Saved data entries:
/-- The elements of an access in ascending order: their places, or the first failing element (R130). A helper's element
that would have faulted is placed nowhere (R65). -/
def State.checkAll (s : State) (c : Ctx) (need : Need) (align : Nat) (helper : Nat → Bool) :
    List Elem → Except Trap (List Elem) × State
  | [] => (.ok [], s)
  | e :: r =>
    match s.checkElem c need e.addr e.size align with
    | (.error cause, s1) =>
      if helper e.lane then
        match s1.checkAll c need align helper r with
        | (.ok l, s2) => (.ok ({ e with place := .none } :: l), s2)
        | x => x
      else (.error { cause := cause, lane := e.lane, addr := e.addr }, s1)
    | (.ok p, s1) =>
      match s1.checkAll c need align helper r with
      | (.ok l, s2) => (.ok ({ e with place := p } :: l), s2)
      | x => x

/-! ## Places and their bytes -/

/-- Where the bytes of a place lie in this module: a scratchpad (its block, plus one) or memory (0), and the address. -/
def Place.spot : Place → Option (Nat × Nat)
  | .scratch b o => Option.some (b + 1, o)
  | .home a _ _ | .self a => Option.some (0, a)
  | _ => Option.none

/-- A fabric address, or host memory: performed at sys scope whatever scope is named (R131, R139). -/
def Place.outer : Place → Bool
  | .self _ | .peer _ => true
  | .mmio pa => bits pa 48 2 != 0
  | _ => false

/-- Two places share a byte. -/
def overlaps (p : Place) (n : Nat) (q : Place) (m : Nat) : Bool :=
  match p, q with
  | .peer a, .peer a' | .mmio a, .mmio a' => a < a' + m && a' < a + n
  | _, _ => match p.spot, q.spot with
    | some (k, a), some (k', a') => k == k' && a < a' + m && a' < a + n
    | _, _ => false

/-! ## What a load may still be given (R142, R166, R176)

A thread parked in WAITG has issued nothing after it; yet a later load that no edge orders after the WAITG, nor after
anything else, may return what its bytes held before writes made meanwhile. -/

/-- A thread of the warp is parked in WAITG. -/
def Warp.watches (wp : Warp) : Bool :=
  wp.live && lanes32.any (fun l => (wp.lane l).st == .parked && (wp.lane l).wait.kind == .arrival)

/-- What is about to be overwritten is kept for the warps that watch. -/
def State.remember (s : State) (x : Past) : State :=
  (s.warps.cells.filter (fun c => c.2.watches)).foldl
    (fun (a : State) c => { a with past := a.past.set [] c.1 (a.past.get [] c.1 ++ [x]) }) s

/-- A warp that has read or written some bytes is given nothing older of them (R143, R166). -/
def State.forget (s : State) (w : Nat) (p : Place) (n : Nat) : State :=
  { s with past := s.past.set [] w ((s.past.get [] w).filter (fun x => !overlaps x.place x.data.length p n)) }

/-- Bytes as they were before the first of some writes that holds them. -/
def asOf (l : List Past) (p : Place) (now : List Byte) : List Byte :=
  now.mapIdx (fun i x => match p.spot with
    | some (k, a) => match l.find? (fun (y : Past) => match y.place.spot with
        | some (k', a') => k' == k && a' ≤ a + i && a + i < a' + y.data.length
        | none => false) with
      | some y => match y.place.spot with
        | some (_, a') => y.data.getD (a + i - a') x
        | none => x
      | none => x
    | none => x)

/-- The bytes that a load of warp `w` returns, where `now` is what it finds: with an empty mask, perhaps as they were
before some of the writes kept. -/
def State.loadPast (s : State) (w : Nat) (p : Place) (now : List Byte) (bare : Bool) : List Byte × State :=
  let l := s.past.get [] w
  if l = [] then (now, s)
  else if !bare then (now, s.forget w p now.length)
  else
    let i := l.length - Config.freeValue s.free % (l.length + 1)
    let kept := (l.take i).filter (fun x => !overlaps x.place x.data.length p now.length)
    (asOf (l.drop i) p now, { s.draw with past := s.past.set [] w (kept ++ l.drop i) })

/-! ## Lines and L1 copies (R134–R137) -/

/-- A line that an L1 may hold: plain region 00 or plain cellar. -/
def cacheable (nc ms : Bool) : Bool := !nc && !ms

def State.l1Line (s : State) (core line : Nat) : L1Line := s.l1.get {} (l1Key core line)
def State.setL1 (s : State) (core line : Nat) (x : L1Line) : State := { s with l1 := s.l1.set {} (l1Key core line) x }

/-- Another core holds the line pinned (R136). -/
def State.pinnedElsewhere (s : State) (core line : Nat) : Bool :=
  s.l1.cells.any (fun c => c.1 % 2 ^ 45 == line % 2 ^ 45 && c.1 / 2 ^ 45 != core && c.2.pinned)

/-- A line pinned in any L1. -/
def State.pinned (s : State) (line : Nat) : Bool :=
  s.l1.cells.any (fun c => c.1 % 2 ^ 45 == line % 2 ^ 45 && c.2.pinned)

/-- An access to a line must go to a stack whose case is too hot: it waits (R392). What the L2 holds is served. -/
def State.stackWaits (s : State) (pa : Nat) (ms : Bool) : Bool :=
  bits pa 50 2 = 0 && (s.hbms.get {} (bits pa 36 6)).hot && (ms || !(s.lineOf pa).present)

/-- An access at the home of a line is held up: by a pin (R136), or by its stack (R392). -/
def State.homeHeld (s : State) (pa : Nat) (ms : Bool) : Bool := s.pinned (pa / 128) || s.stackWaits pa ms

/-- The copies of a line in the RDCs and in the switch slices are invalidated (R138, R223). -/
def State.unshare (s : State) (ls : List Nat) : State :=
  { s with
    rdc := dropRdc s.rdc ls
    l2 := ls.foldl (fun t l => t.set {} l { t.get {} l with switch := false }) s.l2 }

/-- Bytes written at the home: lines in their slices become dirty, and RDC and switch copies go (R138). -/
def State.writeHome (s : State) (pa : Nat) (bs : List Byte) : State :=
  let ls := linesOf pa bs.length
  let s1 := (s.remember { place := .home pa false false, data := s.mem.readBytes bs.length pa }).unshare ls
  { s1 with
    mem := s1.mem.writeBytes pa bs
    l2 := ls.foldl (fun t l => let x := t.get {} l; t.set {} l { x with dirty := x.dirty || x.present }) s1.l2 }

/-- Bytes of an MS page: memory itself, which what a handler has written in the slice does not reach (R133, R324). -/
def State.msRead (s : State) (n pa : Nat) : List Byte :=
  (List.range n).map (fun i => match s.shadow.get [] ((pa + i) / 128) with
    | [] => s.mem.read (pa + i)
    | d => d.getD ((pa + i) % 128) 0)

/-- Bytes written to an MS page, within a line. -/
def State.msWrite (s : State) (pa : Nat) (bs : List Byte) : State :=
  match s.shadow.get [] (pa / 128) with
  | [] => s.writeHome pa bs
  | d => { s with shadow := s.shadow.set [] (pa / 128) (overlayLine d (pa / 128) pa bs) }

/-- The bytes of a line whose bits are set in a mask, from `data`, written over `old`. -/
def mergeLine (old data : List Byte) (mask : Nat) : List Byte :=
  (List.range 128).map (fun i => if bit mask i then data.getD i 0 else old.getD i 0)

_Description of the task_: What is needed here is an exact reproduction of all the entries.

_Reply to the exercise_:
/-- The elements of an access in ascending order: their places, or the first failing element (R130). A helper's element
that would have faulted is placed nowhere (R65). -/
def State.checkAll (s : State) (c : Ctx) (need : Need) (align : Nat) (helper : Nat → Bool) :
    List Elem → Except Trap (List Elem) × State
  | [] => (.ok [], s)
  | e :: r =>
    match s.checkElem c need e.addr e.size align with
    | (.error cause, s1) =>
      if helper e.lane then
        match s1.checkAll c need align helper r with
        | (.ok l, s2) => (.ok ({ e with place := .none } :: l), s2)
        | x => x
      else (.error { cause := cause, lane := e.lane, addr := e.addr }, s1)
    | (.ok p, s1) =>
      match s1.checkAll c need align helper r with
      | (.ok l, s2) => (.ok ({ e with place := p } :: l), s2)
      | x => x

/-! ## Places and their bytes -/

/-- Where the bytes of a place lie in this module: a scratchpad (its block, plus one) or memory (0), and the address. -/
def Place.spot : Place → Option (Nat × Nat)
  | .scratch b o => Option.some (b + 1, o)
  | .home a _ _ | .self a => Option.some (0, a)
  | _ => Option.none

/-- A fabric address, or host memory: performed at sys scope whatever scope is named (R131, R139). -/
def Place.outer : Place → Bool
  | .self _ | .peer _ => true
  | .mmio pa => bits pa 48 2 != 0
  | _ => false

/-- Two places share a byte. -/
def overlaps (p : Place) (n : Nat) (q : Place) (m : Nat) : Bool :=
  match p, q with
  | .peer a, .peer a' | .mmio a, .mmio a' => a < a' + m && a' < a + n
  | _, _ => match p.spot, q.spot with
    | some (k, a), some (k', a') => k == k' && a < a' + m && a' < a + n
    | _, _ => false

/-! ## What a load may still be given (R142, R166, R176)

A thread parked in WAITG has issued nothing after it; yet a later load that no edge orders after the WAITG, nor after
anything else, may return what its bytes held before writes made meanwhile. -/

/-- A thread of the warp is parked in WAITG. -/
def Warp.watches (wp : Warp) : Bool :=
  wp.live && lanes32.any (fun l => (wp.lane l).st == .parked && (wp.lane l).wait.kind == .arrival)

/-- What is about to be overwritten is kept for the warps that watch. -/
def State.remember (s : State) (x : Past) : State :=
  (s.warps.cells.filter (fun c => c.2.watches)).foldl
    (fun (a : State) c => { a with past := a.past.set [] c.1 (a.past.get [] c.1 ++ [x]) }) s

/-- A warp that has read or written some bytes is given nothing older of them (R143, R166). -/
def State.forget (s : State) (w : Nat) (p : Place) (n : Nat) : State :=
  { s with past := s.past.set [] w ((s.past.get [] w).filter (fun x => !overlaps x.place x.data.length p n)) }

/-- Bytes as they were before the first of some writes that holds them. -/
def asOf (l : List Past) (p : Place) (now : List Byte) : List Byte :=
  now.mapIdx (fun i x => match p.spot with
    | some (k, a) => match l.find? (fun (y : Past) => match y.place.spot with
        | some (k', a') => k' == k && a' ≤ a + i && a + i < a' + y.data.length
        | none => false) with
      | some y => match y.place.spot with
        | some (_, a') => y.data.getD (a + i - a') x
        | none => x
      | none => x
    | none => x)

/-- The bytes that a load of warp `w` returns, where `now` is what it finds: with an empty mask, perhaps as they were
before some of the writes kept. -/
def State.loadPast (s : State) (w : Nat) (p : Place) (now : List Byte) (bare : Bool) : List Byte × State :=
  let l := s.past.get [] w
  if l = [] then (now, s)
  else if !bare then (now, s.forget w p now.length)
  else
    let i := l.length - Config.freeValue s.free % (l.length + 1)
    let kept := (l.take i).filter (fun x => !overlaps x.place x.data.length p now.length)
    (asOf (l.drop i) p now, { s.draw with past := s.past.set [] w (kept ++ l.drop i) })

/-! ## Lines and L1 copies (R134–R137) -/

/-- A line that an L1 may hold: plain region 00 or plain cellar. -/
def cacheable (nc ms : Bool) : Bool := !nc && !ms

def State.l1Line (s : State) (core line : Nat) : L1Line := s.l1.get {} (l1Key core line)
def State.setL1 (s : State) (core line : Nat) (x : L1Line) : State := { s with l1 := s.l1.set {} (l1Key core line) x }

/-- Another core holds the line pinned (R136). -/
def State.pinnedElsewhere (s : State) (core line : Nat) : Bool :=
  s.l1.cells.any (fun c => c.1 % 2 ^ 45 == line % 2 ^ 45 && c.1 / 2 ^ 45 != core && c.2.pinned)

/-- A line pinned in any L1. -/
def State.pinned (s : State) (line : Nat) : Bool :=
  s.l1.cells.any (fun c => c.1 % 2 ^ 45 == line % 2 ^ 45 && c.2.pinned)

/-- An access to a line must go to a stack whose case is too hot: it waits (R392). What the L2 holds is served. -/
def State.stackWaits (s : State) (pa : Nat) (ms : Bool) : Bool :=
  bits pa 50 2 = 0 && (s.hbms.get {} (bits pa 36 6)).hot && (ms || !(s.lineOf pa).present)

/-- An access at the home of a line is held up: by a pin (R136), or by its stack (R392). -/
def State.homeHeld (s : State) (pa : Nat) (ms : Bool) : Bool := s.pinned (pa / 128) || s.stackWaits pa ms

/-- The copies of a line in the RDCs and in the switch slices are invalidated (R138, R223). -/
def State.unshare (s : State) (ls : List Nat) : State :=
  { s with
    rdc := dropRdc s.rdc ls
    l2 := ls.foldl (fun t l => t.set {} l { t.get {} l with switch := false }) s.l2 }

/-- Bytes written at the home: lines in their slices become dirty, and RDC and switch copies go (R138). -/
def State.writeHome (s : State) (pa : Nat) (bs : List Byte) : State :=
  let ls := linesOf pa bs.length
  let s1 := (s.remember { place := .home pa false false, data := s.mem.readBytes bs.length pa }).unshare ls
  { s1 with
    mem := s1.mem.writeBytes pa bs
    l2 := ls.foldl (fun t l => let x := t.get {} l; t.set {} l { x with dirty := x.dirty || x.present }) s1.l2 }

/-- Bytes of an MS page: memory itself, which what a handler has written in the slice does not reach (R133, R324). -/
def State.msRead (s : State) (n pa : Nat) : List Byte :=
  (List.range n).map (fun i => match s.shadow.get [] ((pa + i) / 128) with
    | [] => s.mem.read (pa + i)
    | d => d.getD ((pa + i) % 128) 0)

/-- Bytes written to an MS page, within a line. -/
def State.msWrite (s : State) (pa : Nat) (bs : List Byte) : State :=
  match s.shadow.get [] (pa / 128) with
  | [] => s.writeHome pa bs
  | d => { s with shadow := s.shadow.set [] (pa / 128) (overlayLine d (pa / 128) pa bs) }

/-- The bytes of a line whose bits are set in a mask, from `data`, written over `old`. -/
def mergeLine (old data : List Byte) (mask : Nat) : List Byte :=
  (List.range 128).map (fun i => if bit mask i then data.getD i 0 else old.getD i 0)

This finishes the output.